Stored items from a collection

□ □ □ □

/-! ### endPayload -/

@[simp] theorem Dec.endPayload_core (d : Dec) : (d.endPayload).core = d.core.emit .eos := rfl
@[simp] theorem Dec.endPayload_hdrIdx (d : Dec) : (d.endPayload).hdrIdx = d.hdrIdx := rfl
@[simp] theorem Dec.endPayload_brBuf (d : Dec) : (d.endPayload).brBuf = d.brBuf := rfl
@[simp] theorem Dec.endPayload_brCnt (d : Dec) : (d.endPayload).brCnt = d.brCnt := rfl
@[simp] theorem Dec.endPayload_brLast (d : Dec) : (d.endPayload).brLast = d.brLast := rfl
@[simp] theorem Dec.endPayload_walkNode (d : Dec) : (d.endPayload).walkNode = d.walkNode := rfl
@[simp] theorem Dec.endPayload_consumedBits (d : Dec) : (d.endPayload).consumedBits = d.consumedBits := rfl
@[simp] theorem Dec.endPayload_eop (d : Dec) : (d.endPayload).eop = true := rfl

/-! ### reply -/

@[simp] theorem State.reply_enc (s : State) (r : Reply) : (s.reply r).enc = s.enc := rfl
@[simp] theorem State.reply_dec (s : State) (r : Reply) : (s.reply r).dec = s.dec := rfl
@[simp] theorem State.reply_agenda (s : State) (r : Reply) : (s.reply r).agenda = s.agenda := rfl
@[simp] theorem State.reply_turn (s : State) (r : Reply) : (s.reply r).turn = s.turn := rfl
@[simp] theorem State.reply_replies (s : State) (r : Reply) : (s.reply r).replies = s.replies ++ [r] := rfl
@[simp] theorem State.reply_draws (s : State) (r : Reply) : (s.reply r).draws = s.draws := rfl

/-! ### setCore -/

@[simp] theorem State.setCore_enc_enc (s : State) (c : Common) : (s.setCore .enc c).enc = s.enc.withCore c := rfl
@[simp] theorem State.setCore_enc_dec (s : State) (c : Common) : (s.setCore .enc c).dec = s.dec := rfl
@[simp] theorem State.setCore_enc_agenda (s : State) (c : Common) : (s.setCore .enc c).agenda = s.agenda := rfl
@[simp] theorem State.setCore_enc_turn (s : State) (c : Common) : (s.setCore .enc c).turn = s.turn := rfl
@[simp] theorem State.setCore_enc_replies (s : State) (c : Common) : (s.setCore .enc c).replies = s.replies := rfl
@[simp] theorem State.setCore_enc_draws (s : State) (c : Common) : (s.setCore .enc c).draws = s.draws := rfl

/-! ### setCore in DEC -/

@[simp] theorem State.setCore_dec_enc (s : State) (c : Common) : (s.setCore .dec c).enc = s.enc := rfl
@[simp] theorem State.setCore_dec_dec (s : State) (c : Common) : (s.setCore .dec c).dec = s.dec.withCore c := rfl
@[simp] theorem State.setCore_dec_agenda (s : State) (c : Common) : (s.setCore .dec c).agenda = s.agenda := rfl
@[simp] theorem State.setCore_dec_turn (s : State) (c : Common) : (s.setCore .dec c).turn = s.turn := rfl
@[simp] theorem State.setCore_dec_replies (s : State) (c : Common) : (s.setCore .dec c).replies = s.replies := rfl
@[simp] theorem State.setCore_dec_draws (s : State) (c : Common) : (s.setCore .dec c).draws = s.draws := rfl

/-! ### resetUnits -/

@[simp] theorem resetUnits_enc (s : State) : (resetUnits s).enc = Enc.reset := rfl
@[simp] theorem resetUnits_dec (s : State) : (resetUnits s).dec = Dec.reset := rfl
@[simp] theorem resetUnits_agenda (s : State) : (resetUnits s).agenda = s.agenda := rfl
@[simp] theorem resetUnits_turn (s : State) : (resetUnits s).turn = s.turn := rfl
@[simp] theorem resetUnits_replies (s : State) : (resetUnits s).replies = s.replies := rfl
@[simp] theorem resetUnits_draws (s : State) : (resetUnits s).draws = s.draws := rfl

/-! ### Other views -/

@[simp] theorem State.core_enc (s : State) : s.core .enc = s.enc.core := rfl
@[simp] theorem State.core_dec (s : State) : s.core .dec = s.dec.core := rfl
@[simp] theorem Enc.withCore_self (e : Enc) : e.withCore e.core = e := rfl
@[simp] theorem Dec.withCore_self (d : Dec) : d.withCore d.core = d := rfl
@[simp] theorem Enc.withCore_withCore (e : Enc) (c c' : Common) : (e.withCore c).withCore c' = e.withCore c' := rfl
@[simp] theorem Dec.withCore_withCore (d : Dec) (c c' : Common) : (d.withCore c).withCore c' = d.withCore c' := rfl

/-- Setting a unit's common part and reading it back. -/
@[simp] theorem State.core_setCore (s : State) (u : UnitId) (c : Common) : (s.setCore u c).core u = c := by
  cases u <;> rfl

/-- Setting one unit's common part leaves the other's. -/
theorem State.core_setCore_other (s : State) (u : UnitId) (c : Common) :
    (s.setCore u c).core (otherUnit u) = s.core (otherUnit u) := by
  cases u <;> rfl

/-- ERR is PHASE = ERROR (10_state R39). -/
@[simp] theorem Common.err_iff (c : Common) : c.err = true ↔ c.phase = .error := by simp [Common.err]

/-- ERR is 0 outside ERROR (10_state R39). -/
theorem Common.err_false_iff (c : Common) : c.err = false ↔ c.phase ≠ .error := by simp [Common.err]

end Sys2Proof.Machine
end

□ □ □ □

EXERCISE BRIEF
Restate every entry above word for word.

RESULT BELOW
/-! ### endPayload -/

@[simp] theorem Dec.endPayload_core (d : Dec) : (d.endPayload).core = d.core.emit .eos := rfl
@[simp] theorem Dec.endPayload_hdrIdx (d : Dec) : (d.endPayload).hdrIdx = d.hdrIdx := rfl
@[simp] theorem Dec.endPayload_brBuf (d : Dec) : (d.endPayload).brBuf = d.brBuf := rfl
@[simp] theorem Dec.endPayload_brCnt (d : Dec) : (d.endPayload).brCnt = d.brCnt := rfl
@[simp] theorem Dec.endPayload_brLast (d : Dec) : (d.endPayload).brLast = d.brLast := rfl
@[simp] theorem Dec.endPayload_walkNode (d : Dec) : (d.endPayload).walkNode = d.walkNode := rfl
@[simp] theorem Dec.endPayload_consumedBits (d : Dec) : (d.endPayload).consumedBits = d.consumedBits := rfl
@[simp] theorem Dec.endPayload_eop (d : Dec) : (d.endPayload).eop = true := rfl

/-! ### reply -/

@[simp] theorem State.reply_enc (s : State) (r : Reply) : (s.reply r).enc = s.enc := rfl
@[simp] theorem State.reply_dec (s : State) (r : Reply) : (s.reply r).dec = s.dec := rfl
@[simp] theorem State.reply_agenda (s : State) (r : Reply) : (s.reply r).agenda = s.agenda := rfl
@[simp] theorem State.reply_turn (s : State) (r : Reply) : (s.reply r).turn = s.turn := rfl
@[simp] theorem State.reply_replies (s : State) (r : Reply) : (s.reply r).replies = s.replies ++ [r] := rfl
@[simp] theorem State.reply_draws (s : State) (r : Reply) : (s.reply r).draws = s.draws := rfl

/-! ### setCore -/

@[simp] theorem State.setCore_enc_enc (s : State) (c : Common) : (s.setCore .enc c).enc = s.enc.withCore c := rfl
@[simp] theorem State.setCore_enc_dec (s : State) (c : Common) : (s.setCore .enc c).dec = s.dec := rfl
@[simp] theorem State.setCore_enc_agenda (s : State) (c : Common) : (s.setCore .enc c).agenda = s.agenda := rfl
@[simp] theorem State.setCore_enc_turn (s : State) (c : Common) : (s.setCore .enc c).turn = s.turn := rfl
@[simp] theorem State.setCore_enc_replies (s : State) (c : Common) : (s.setCore .enc c).replies = s.replies := rfl
@[simp] theorem State.setCore_enc_draws (s : State) (c : Common) : (s.setCore .enc c).draws = s.draws := rfl

/-! ### setCore in DEC -/

@[simp] theorem State.setCore_dec_enc (s : State) (c : Common) : (s.setCore .dec c).enc = s.enc := rfl
@[simp] theorem State.setCore_dec_dec (s : State) (c : Common) : (s.setCore .dec c).dec = s.dec.withCore c := rfl
@[simp] theorem State.setCore_dec_agenda (s : State) (c : Common) : (s.setCore .dec c).agenda = s.agenda := rfl
@[simp] theorem State.setCore_dec_turn (s : State) (c : Common) : (s.setCore .dec c).turn = s.turn := rfl
@[simp] theorem State.setCore_dec_replies (s : State) (c : Common) : (s.setCore .dec c).replies = s.replies := rfl
@[simp] theorem State.setCore_dec_draws (s : State) (c : Common) : (s.setCore .dec c).draws = s.draws := rfl

/-! ### resetUnits -/

@[simp] theorem resetUnits_enc (s : State) : (resetUnits s).enc = Enc.reset := rfl
@[simp] theorem resetUnits_dec (s : State) : (resetUnits s).dec = Dec.reset := rfl
@[simp] theorem resetUnits_agenda (s : State) : (resetUnits s).agenda = s.agenda := rfl
@[simp] theorem resetUnits_turn (s : State) : (resetUnits s).turn = s.turn := rfl
@[simp] theorem resetUnits_replies (s : State) : (resetUnits s).replies = s.replies := rfl
@[simp] theorem resetUnits_draws (s : State) : (resetUnits s).draws = s.draws := rfl

/-! ### Other views -/

@[simp] theorem State.core_enc (s : State) : s.core .enc = s.enc.core := rfl
@[simp] theorem State.core_dec (s : State) : s.core .dec = s.dec.core := rfl
@[simp] theorem Enc.withCore_self (e : Enc) : e.withCore e.core = e := rfl
@[simp] theorem Dec.withCore_self (d : Dec) : d.withCore d.core = d := rfl
@[simp] theorem Enc.withCore_withCore (e : Enc) (c c' : Common) : (e.withCore c).withCore c' = e.withCore c' := rfl
@[simp] theorem Dec.withCore_withCore (d : Dec) (c c' : Common) : (d.withCore c).withCore c' = d.withCore c' := rfl

/-- Setting a unit's common part and reading it back. -/
@[simp] theorem State.core_setCore (s : State) (u : UnitId) (c : Common) : (s.setCore u c).core u = c := by
  cases u <;> rfl

/-- Setting one unit's common part leaves the other's. -/
theorem State.core_setCore_other (s : State) (u : UnitId) (c : Common) :
    (s.setCore u c).core (otherUnit u) = s.core (otherUnit u) := by
  cases u <;> rfl

/-- ERR is PHASE = ERROR (10_state R39). -/
@[simp] theorem Common.err_iff (c : Common) : c.err = true ↔ c.phase = .error := by simp [Common.err]

/-- ERR is 0 outside ERROR (10_state R39). -/
theorem Common.err_false_iff (c : Common) : c.err = false ↔ c.phase ≠ .error := by simp [Common.err]

end Sys2Proof.Machine
end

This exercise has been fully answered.